Maybe you heard the news about Tim Bowers week before last. On that Saturday, Tim went deer hunting near his home in rural Indiana. He said goodbye to his wife, who is expecting their first child in a few months. They were married last August. Tim, 32, owned an automotive repair shop and was well-known as a kind and generous man. He was a member of St. Mary of the Assumption Catholic Church and the Knights of Columbus, a Catholic service organization. And he loved being out in the woods. That day he was hunting in a deer stand fixed 16 feet up in a tree. There was an accident. Tim fell from the stand and broke several vertebra in his neck. He was paralyzed from the neck down and had to have a ventilator do his breathing for him. Although his brain was not injured in the fall, his doctors used medications to place him in a coma to prevent further injury to his spinal cord.
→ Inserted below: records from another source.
-- ==== Sys2Proof/Machine/RiscvDiv.lean ====
section
/-! DEFINITION. The meanings of DIV, DIVU, REM and REMU (spec/30_encoding.md R72): at one clock edge the enclosing pipeline
presents the request the table names, on the contents of rs1 (dividend) and rs2 (divisor) (log entry 7), and the result the
table names goes to rd in the request's `done` snapshot (log entry 9). -/

namespace Sys2Proof.Machine

/-- The edge at which an instruction of the DIV family is issued. -/
def issue (g : Bool) (sel : ResultSel) (rd rs1 rs2 : RegNo) (s : State) : State :=
  clock (Inputs.request g (s.upstream.readX rs1) (s.upstream.readX rs2)) (some ⟨rd, sel⟩) s

/-- R72: `DIV` issues `DIVREQ.S` and consumes `quotient`. -/
def execDiv (rd rs1 rs2 : RegNo) (s : State) : Host.Outcome State Fault Refusal :=
  .next (issue true .quotient rd rs1 rs2 s)

/-- R72: `DIVU` issues `DIVREQ.U` and consumes `quotient`. -/
def execDivu (rd rs1 rs2 : RegNo) (s : State) : Host.Outcome State Fault Refusal :=
  .next (issue false .quotient rd rs1 rs2 s)

/-- R72: `REM` issues `DIVREQ.S` and consumes `remainder`. -/
def execRem (rd rs1 rs2 : RegNo) (s : State) : Host.Outcome State Fault Refusal :=
  .next (issue true .remainder rd rs1 rs2 s)

/-- R72: `REMU` issues `DIVREQ.U` and consumes `remainder`. -/
def execRemu (rd rs1 rs2 : RegNo) (s : State) : Host.Outcome State Fault Refusal :=
  .next (issue false .remainder rd rs1 rs2 s)

end Sys2Proof.Machine
end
The doctors told Tim’s wife and family that he would probably need a ventilator for the rest of his life. He would never walk again. He would never hold their new baby. His family was in a unique situation because just a month earlier they had heard Tim discuss what he wanted done in a situation like this. During that conversation Tim made it clear that if he were paralyzed or if he needed machines to keep him alive as the result of an accident or illness, he wouldn’t want to be kept alive by extraordinary means. So his family made a rather unusual request. They asked his doctors to remove Tim from the coma he was in so that they could talk things over with him. When he woke up, his family discussed his prognosis with him. Tim then made the decision to discontinue the ventilator which was keeping him alive. He knew that this action would hasten his death. According to his family and friends who were there, Tim made it very clear that he understood what he was doing and wanted the machines removed. The ventilator was removed and over the next five hours, Tim’s family and friends gathered in his room. They sang and talked and prayed. And Tim died.
I hope that all of us spend some time considering what Tim and his family must have been thinking about last Saturday in that hospital room. Decisions about end-of-life medical care need to be considered and discussed long before the last hours of our earthly existence. Tim’s family knew his wishes because they had talked about it. They knew what he wanted. That’s important. What’s also important is knowing what the Church teaches on these issues. We believe that life is God’s gift to us and must be treated as precious and irreplaceable. No one’s life may be purposefully-ended. To do that is murder. To aid in that end is to assist in murder. And yet the Church also teaches that there are mitigating factors in making decisions at or near the end of our lives. Suffering can be eased and pain can be managed in order to allow a natural end. This complex and delicate discussion isn’t appropriate for a reflection such as this one, but I hope that by sharing Tim’s story, you will be encouraged to talk about these issues with your family, your friends, and your pastor.
The Catechism of the Catholic Church speaks at length about end-of-life care beginning at paragraph 2278. The US Conference of Catholic Bishops website is also an excellent resource (usccb.org). Both discuss “advance directives” such as living wills and durable powers of attorney which can direct the decisions made by your doctors and family if you’re unable to communicate. Talk with your pastor so you’re clear on Church teachings before you make any decisions or put anything in writing. He’s likely had this same discussion with many others before you and he’ll be a great help to you as you consider your future medical care. One of Tim’s friends spoke to the media about his friend’s strong Catholic faith and said of him, “He was ready to go to heaven. He was ready for God.” What a comfort this is to those who loved Tim. May all of us be just as ready to meet our Lord.
“God did not make death, nor does He rejoice in the destruction of the living.”